* **Exercise instructions**: Copy word for word, please, the lines of the entries below running from the one containing "s.run 2 none (s.guard7 f.g) [f.a, f.b]" to the one containing "let e : StoreEntry", both ends included.
◇ ◇ ◇ ◇
-- ==== Sys2Proof/Machine/LoadStore.lean ====
section
/-! DEFINITION. Loads, stores, atomics, fences, markers, monitors and cache maintenance
(spec/05_memory_rings_sync.md, R138–R156, R164–R171) and the events that perform them. -/

namespace Sys2Proof.Machine

/-! ## Loads and stores (R138–R149) -/

/-- A loaded value arrives in x[d]; a strand's next use of the register may wait for it (R143). -/
def State.arrive (s : State) (d : BitVec 5) (v : Nat) : State :=
  s.modMe (fun t =>
    let t := t.wx d (BitVec.ofNat 64 v)
    if s.isPorch || d == 0 || t.inflight.contains d then t else { t with inflight := d :: t.inflight })

/-- A short load (R138, R141). -/
def State.loadM (s : State) (f : FM) (space : Nat) : Out :=
  s.run 1 none (s.guard4 f.g) [f.d, f.a] (fun s =>
    s.load space (s.addrM f) (2 ^ f.sz.toNat) (s.classOf f.xc f.cls) false false f.d (fun s v => .next (s.arrive f.d v)))

/-- A short store (R138, R141). -/
def State.storeM (s : State) (f : FM) (space : Nat) : Out :=
  s.run 1 none (s.guard4 f.g) [f.d, f.a] (fun s =>
    s.store space (s.addrM f) (2 ^ f.sz.toNat) (s.ux f.d) (s.classOf f.xc f.cls) 0 false)

/-- LD.S (R138). -/
def execLdS (f : FM) (s : State) : Out := s.loadM f 0

/-- ST.S (R138). -/
def execStS (f : FM) (s : State) : Out := s.storeM f 0

/-- LD.W (R138). -/
def execLdW (f : FM) (s : State) : Out := s.loadM f 1

/-- ST.W (R138). -/
def execStW (f : FM) (s : State) : Out := s.storeM f 1

/-- LD.G (R138). -/
def execLdG (f : FM) (s : State) : Out := s.loadM f 2

/-- ST.G (R138). -/
def execStG (f : FM) (s : State) : Out := s.storeM f 2

/-- LD.Q (R138). -/
def execLdQ (f : FM) (s : State) : Out := s.loadM f 5

/-- ST.Q (R138). -/
def execStQ (f : FM) (s : State) : Out := s.storeM f 5

/-- The scope of a long access: .H and .F are always .sys (R135). -/
def scopeOf (space : BitVec 3) (scope : BitVec 2) : BitVec 2 := if space = 3 ∨ space = 4 then 3 else scope

/-- LD (R140). -/
def execLd (f : FML) (s : State) : Out :=
  s.run 2 none (s.guard7 f.g) [f.d, f.a] (fun s =>
    s.load f.space.toNat (s.addrML f) (2 ^ f.sz.toNat) (s.classOf f.xc f.cls) (scopeOf f.space f.scope != 0) false f.d
      (fun s v => .next (s.arrive f.d v)))

/-- LDA (R140, R148): a load, then an acquire at its scope. -/
def execLda (f : FML) (s : State) : Out :=
  let wide := scopeOf f.space f.scope != 0
  s.run 2 none (s.guard7 f.g) [f.d, f.a] (fun s =>
    s.load f.space.toNat (s.addrML f) (2 ^ f.sz.toNat) (s.classOf f.xc f.cls) wide true f.d
      (fun s v => .next ((s.arrive f.d v).acquire wide)))

/-- ST (R140). -/
def execSt (f : FML) (s : State) : Out :=
  s.run 2 none (s.guard7 f.g) [f.d, f.a] (fun s =>
    s.store f.space.toNat (s.addrML f) (2 ^ f.sz.toNat) (s.ux f.d) (s.classOf f.xc f.cls) (scopeOf f.space f.scope) false)

/-- STL (R140, R149): a release at its scope, and a report point. -/
def execStl (f : FML) (s : State) : Out :=
  s.run 2 none (s.guard7 f.g) [f.d, f.a] (fun s =>
    s.store f.space.toNat (s.addrML f) (2 ^ f.sz.toNat) (s.ux f.d) (s.classOf f.xc f.cls) (scopeOf f.space f.scope) true)

/-- LOAD_DATA_RETURN (R143): the value of a load arrives: now, if the load has been performed. That of a load of the fabric comes
with its answer. -/
def execLoadDataReturn (c : CoreId) (k : StrandId) (d : BitVec 5) (s : State) : Out :=
  .next (s.asAgent (.strand c k) (fun s => s.settleLoads.modMe (fun t =>
    if t.far.any (fun f => f.dest == d) then t else t.returned d)))

/-! ## Atomics (R153–R156) -/

/-- The permission to write a .G location, checked before an atomic reads it (R282). A CAS counts as a store to the page whether it
then writes or not: e.dty is set before the comparison (DESIGN CHOICE, log 93). -/
def State.atomicFault (s : State) (space addr n : Nat) : Trans × State :=
  if space = 2 ∧ (s.asidOf s.cur ≠ 0 ∨ (s.registerBytes addr n).isNone) then
    s.translate (s.asidOf s.cur) addr n true !s.isPorch
  else (.ok 0 0, s)

/-- The order of an atomic: every earlier store of its class or on its bytes, held or not, is performed before it (R134,
R155); a release waits for the others too. -/
def State.beforeAtomic (s : State) (f : FAT) (addr n : Nat) (k : State → Done) : Done :=
  let cls := s.classOf f.xc f.cls
  let s := s.drain s.cur
  if s.farWaits cls f.space.toNat addr n || s.anyStore (fun _ e => e.cls == cls || e.overlaps f.space.toNat addr n) then .again s
  else if f.ord = 2 then s.release (scopeOf f.space f.scope != 0) k
  else k s

/-- An atomic with a result (R154): `new` gives what is written for the old value, if anything. A .F atomic leaves as an
atomic request (R360); `op` and `operand` are its aux field and payload. -/
def State.atomic (s : State) (f : FAT) (new : Nat → Option Nat) (op : Nat) (operand : List Byte) : Done :=
  let space := f.space.toNat
  let addr := s.ux f.a
  let n := 2 ^ f.sz.toNat
  let cls := s.classOf f.xc f.cls
  let wide := scopeOf f.space f.scope != 0
  match s.checkAccess s.cur space addr n true cls with
  | some r => .fault s r
  | none =>
    s.beforeAtomic f addr n (fun s =>
      if space = 4 then
        if !s.canInject 1 then .again s
        else .next (s.sendAtomic (s.loadHere space addr n cls wide (f.ord == 1) f.d) op operand)
      else
        match s.atomicFault space addr n with
        | (.fault c, s) => .fault s (raiseAt c addr cls)
        | (.miss, s) => s.parkMiss addr cls
        | (.ok _ _, s) =>
          match s.readSpace s.cur space addr n wide with
          | (.fault c, s) => .fault s (raiseAt c addr cls)
          | (.miss va, s) => s.parkMiss va cls
          | (.val old, s) =>
            match (match new old with
              | some v => s.writeSpace s.cur space addr n v (allBytes n) cls wide
              | none => (.done, s)) with
            | (.fault c, s) => .fault s (raiseAt c addr cls)
            | (_, s) =>
              let s := (s.noteRead space addr n cls).arrive f.d old
              .next (if f.ord = 1 then s.acquire wide else s))

/-- AMO with operation `op` (R153, R154). -/
def State.amo (s : State) (f : FAT) (op : Nat) : Out :=
  s.run 2 none (s.guard7 f.g) [f.d, f.a, f.b] (fun s =>
    let n := 2 ^ f.sz.toNat
    let b := s.ux f.b % 2 ^ (8 * n)
    s.atomic f (fun old => some (amoF op n old b)) op (toBytes n b))

/-- CAS (R153, R154). Its .F request carries the expected and the new value, with aux 16 (log 12). -/
def execCas (f : FAT) (s : State) : Out :=
  s.run 2 none (s.guard7 f.g) [f.d, f.a, f.b, f.c] (fun s =>
    let n := 2 ^ f.sz.toNat
    let b := s.ux f.b % 2 ^ (8 * n)
    let e := s.ux f.c % 2 ^ (8 * n)
    s.atomic f (fun old => if old = e then some b else none) 16 (toBytes n e ++ toBytes n b))

/-- RED with operation `op`: it enters the store queue and holds the strand no longer; .rel orders it there behind every
earlier access (R146, R154, R155). -/
def State.red (s : State) (f : FAT) (op : Nat) : Out :=
  s.run 2 none (s.guard7 f.g) [f.a, f.b] (fun s =>
    let n := 2 ^ f.sz.toNat
    let addr := s.ux f.a
    let cls := s.classOf f.xc f.cls
    match s.checkAccess s.cur f.space.toNat addr n true cls with
    | some r => .fault s r
    | none =>
      let e : StoreEntry := ⟨.atomic (BitVec.ofNat 4 op), f.space, addr, n, s.ux f.b % 2 ^ (8 * n), allBytes n, cls,
        scopeOf f.space f.scope, none, none, none, false, f.ord == 2, 0⟩
      s.enqueue e)

/-- AMO.SWAP (R153). -/
def execAmoSwap (f : FAT) (s : State) : Out := s.amo f 0

/-- AMO.ADD (R153). -/
def execAmoAdd (f : FAT) (s : State) : Out := s.amo f 1

/-- AMO.AND (R153). -/
def execAmoAnd (f : FAT) (s : State) : Out := s.amo f 2

/-- AMO.OR (R153). -/
def execAmoOr (f : FAT) (s : State) : Out := s.amo f 3

/-- AMO.XOR (R153). -/
def execAmoXor (f : FAT) (s : State) : Out := s.amo f 4

/-- AMO.MIN (R153). -/
def execAmoMin (f : FAT) (s : State) : Out := s.amo f 5

/-- AMO.MAX (R153). -/
def execAmoMax (f : FAT) (s : State) : Out := s.amo f 6

/-- AMO.MINU (R153). -/
def execAmoMinu (f : FAT) (s : State) : Out := s.amo f 7

/-- AMO.MAXU (R153). -/
def execAmoMaxu (f : FAT) (s : State) : Out := s.amo f 8

/-- AMO.FADD (R153). -/
def execAmoFadd (f : FAT) (s : State) : Out := s.amo f 9

/-- AMO.FMAX (R153). -/
def execAmoFmax (f : FAT) (s : State) : Out := s.amo f 10

/-- AMO.FMIN (R153). -/
def execAmoFmin (f : FAT) (s : State) : Out := s.amo f 11

/-- AMO.INCW (R153). -/
def execAmoIncw (f : FAT) (s : State) : Out := s.amo f 12

/-- AMO.DECW (R153). -/
def execAmoDecw (f : FAT) (s : State) : Out := s.amo f 13

/-- AMO.ADDUS (R153). -/
def execAmoAddus (f : FAT) (s : State) : Out := s.amo f 14

/-- AMO.SUBUS (R153). -/
def execAmoSubus (f : FAT) (s : State) : Out := s.amo f 15

/-- RED.SWAP (R153). -/
def execRedSwap (f : FAT) (s : State) : Out := s.red f 0

/-- RED.ADD (R153). -/
def execRedAdd (f : FAT) (s : State) : Out := s.red f 1

/-- RED.AND (R153). -/
def execRedAnd (f : FAT) (s : State) : Out := s.red f 2

/-- RED.OR (R153). -/
def execRedOr (f : FAT) (s : State) : Out := s.red f 3

/-- RED.XOR (R153). -/
def execRedXor (f : FAT) (s : State) : Out := s.red f 4

/-- RED.MIN (R153). -/
def execRedMin (f : FAT) (s : State) : Out := s.red f 5

/-- RED.MAX (R153). -/
def execRedMax (f : FAT) (s : State) : Out := s.red f 6

/-- RED.MINU (R153). -/
def execRedMinu (f : FAT) (s : State) : Out := s.red f 7

/-- RED.MAXU (R153). -/
def execRedMaxu (f : FAT) (s : State) : Out := s.red f 8

/-- RED.FADD (R153). -/
def execRedFadd (f : FAT) (s : State) : Out := s.red f 9

/-- RED.FMAX (R153). -/
def execRedFmax (f : FAT) (s : State) : Out := s.red f 10

/-- RED.FMIN (R153). -/
def execRedFmin (f : FAT) (s : State) : Out := s.red f 11

/-- RED.INCW (R153). -/
def execRedIncw (f : FAT) (s : State) : Out := s.red f 12

/-- RED.DECW (R153). -/
def execRedDecw (f : FAT) (s : State) : Out := s.red f 13

/-- RED.ADDUS (R153). -/
def execRedAddus (f : FAT) (s : State) : Out := s.red f 14

/-- RED.SUBUS (R153). -/
def execRedSubus (f : FAT) (s : State) : Out := s.red f 15

/-! ## Fences (R150–R152) -/

/-- The short FENCE (R150). -/
def execFenceShort (f : FFence) (s : State) : Out :=
  s.run 1 none (s.guard4 f.g) [] (fun s => s.fence 0 f.scope (BitVec.ofNat 16 f.arg.toNat))

/-- FENCE, FENCE.ACQ and FENCE.REL (R151). -/
def State.longFence (s : State) (f : FSY) (kind : Nat) : Out :=
  s.run 2 none (s.guard7 f.g) [] (fun s => s.fence kind (BitVec.ofNat 2 (bits f.imm.toNat 16 2)) (BitVec.ofNat 16 f.imm.toNat))
/-- FENCE (R151). -/
def execFence (f : FSY) (s : State) : Out := s.longFence f 0
/-- FENCE.ACQ (R151). -/
def execFenceAcq (f : FSY) (s : State) : Out := s.longFence f 1
/-- FENCE.REL (R151). -/
def execFenceRel (f : FSY) (s : State) : Out := s.longFence f 2

/-- STORE_PERFORM (R146): entry n of an agent's store queue is performed, if its order allows. -/
def execStorePerform (a : Agent) (n : BitVec 5) (s : State) : Out := .next (s.performStore a n.toNat)

/-- L1_EVICTION (R276): a line leaves the L1, its dirty bytes to L2. -/
def execL1Eviction (c : CoreId) (n : BitVec 10) (s : State) : Out :=
  .next (match (s.core c.toNat).l1[n.toNat]? with
    | some l => if (s.core c.toNat).fenced then s else (s.writeBackL1 c.toNat l).modCore c.toNat (fun k => k.l1Drop l.asid l.vline)
    | none => s)

/-- L2_EVICTION (R276, R286): a line leaves the L2s, to memory when dirty. -/
def execL2Eviction (n : BitVec 32) (s : State) : Out :=
  .next (match s.l2[n.toNat]? with
    | some l => s.dropL2 l
    | none => s)

/-! ## Markers (R164) -/

/-- MARK (R164): the counts of macros the queues of the mask have accepted. -/
def execMark (f : FW) (s : State) : Out :=
  s.run 1 none (s.guard4 f.g) [] (fun s =>
    let k := s.core s.myCore
    .next (s.modMe (fun t => { t with
      markers := (upto 0 14).foldl (fun m j => if f.arg.getLsbD j then m.set none j (some (k.queue j).mseq) else m)
        t.markers })))

/-! ## Monitors (R166–R168) -/

/-- A completed monitor wait of the current strand: the final read is an acquire at the observation point's scope, and
MWAITT's x[d] := 0 (R167, R168). -/
def State.monitorDone (s : State) (m : Monitor) : State :=
  let s := s.acquire (m.space != 0)
  match m.dest with
  | some d => s.wx d 0
  | none => s

/-- A monitor wait (R168), which is a report point first: the checks of a load, then the value at the observation point and
the arming in one step, once the accesses that come before the observation have been performed (R134); a waiting instruction is no load that the
strand could issue past. It leaves the watchdog count, which only YIELD and the WAIT forms of R127 reset (R132). -/
def State.monitor (s : State) (space addr : Nat) (sz cond : BitVec 2) (operand : DWord) (dest : Option (BitVec 5))
    (deadline : Option DWord) : Done :=
  let n := 2 ^ sz.toNat
  let cls := s.me.cls
  s.reportPoint (fun s =>
    match s.checkAccess s.cur space addr n false cls with
    | some r => .fault s r
    | none =>
      let go (s : State) (at_ v : Nat) : Done :=
        let m : Monitor := ⟨BitVec.ofNat 3 space, at_, sz, cond, operand, false, dest, deadline⟩
        if monitorCond cond v m.want then .resume (s.monitorDone m) false else .park s (.monitor m)
      if s.me.loadWaits cls space addr n then .again s
      else if space = 2 then
        match s.translate (s.asidOf s.cur) addr n false !s.isPorch with
        | (.fault c, s) => .fault s (raiseAt c addr cls)
        | (.miss, s) => s.parkMiss addr cls
        | (.ok pa pol, s) =>
          if (if pol = 1 then s.badPooled pa else s.fillBad (pa / 64)) then .fault s (raiseAt 0x0D addr cls)
          else go s pa (if pol = 1 then bytesAt s.pooled pa n else s.physNat pa n)
      else
        match s.readSpace s.cur space addr n true with
        | (.val v, s) => go s addr v
        | (.fault c, s) => .fault s (raiseAt c addr cls)
        | (.miss va, s) => s.parkMiss va cls)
◇ ◇ ◇ ◇
* **Task answer**:
  s.run 2 none (s.guard7 f.g) [f.a, f.b] (fun s =>
    let n := 2 ^ f.sz.toNat
    let addr := s.ux f.a
    let cls := s.classOf f.xc f.cls
    match s.checkAccess s.cur f.space.toNat addr n true cls with
    | some r => .fault s r
    | none =>
      let e : StoreEntry := ⟨.atomic (BitVec.ofNat 4 op), f.space, addr, n, s.ux f.b % 2 ^ (8 * n), allBytes n, cls,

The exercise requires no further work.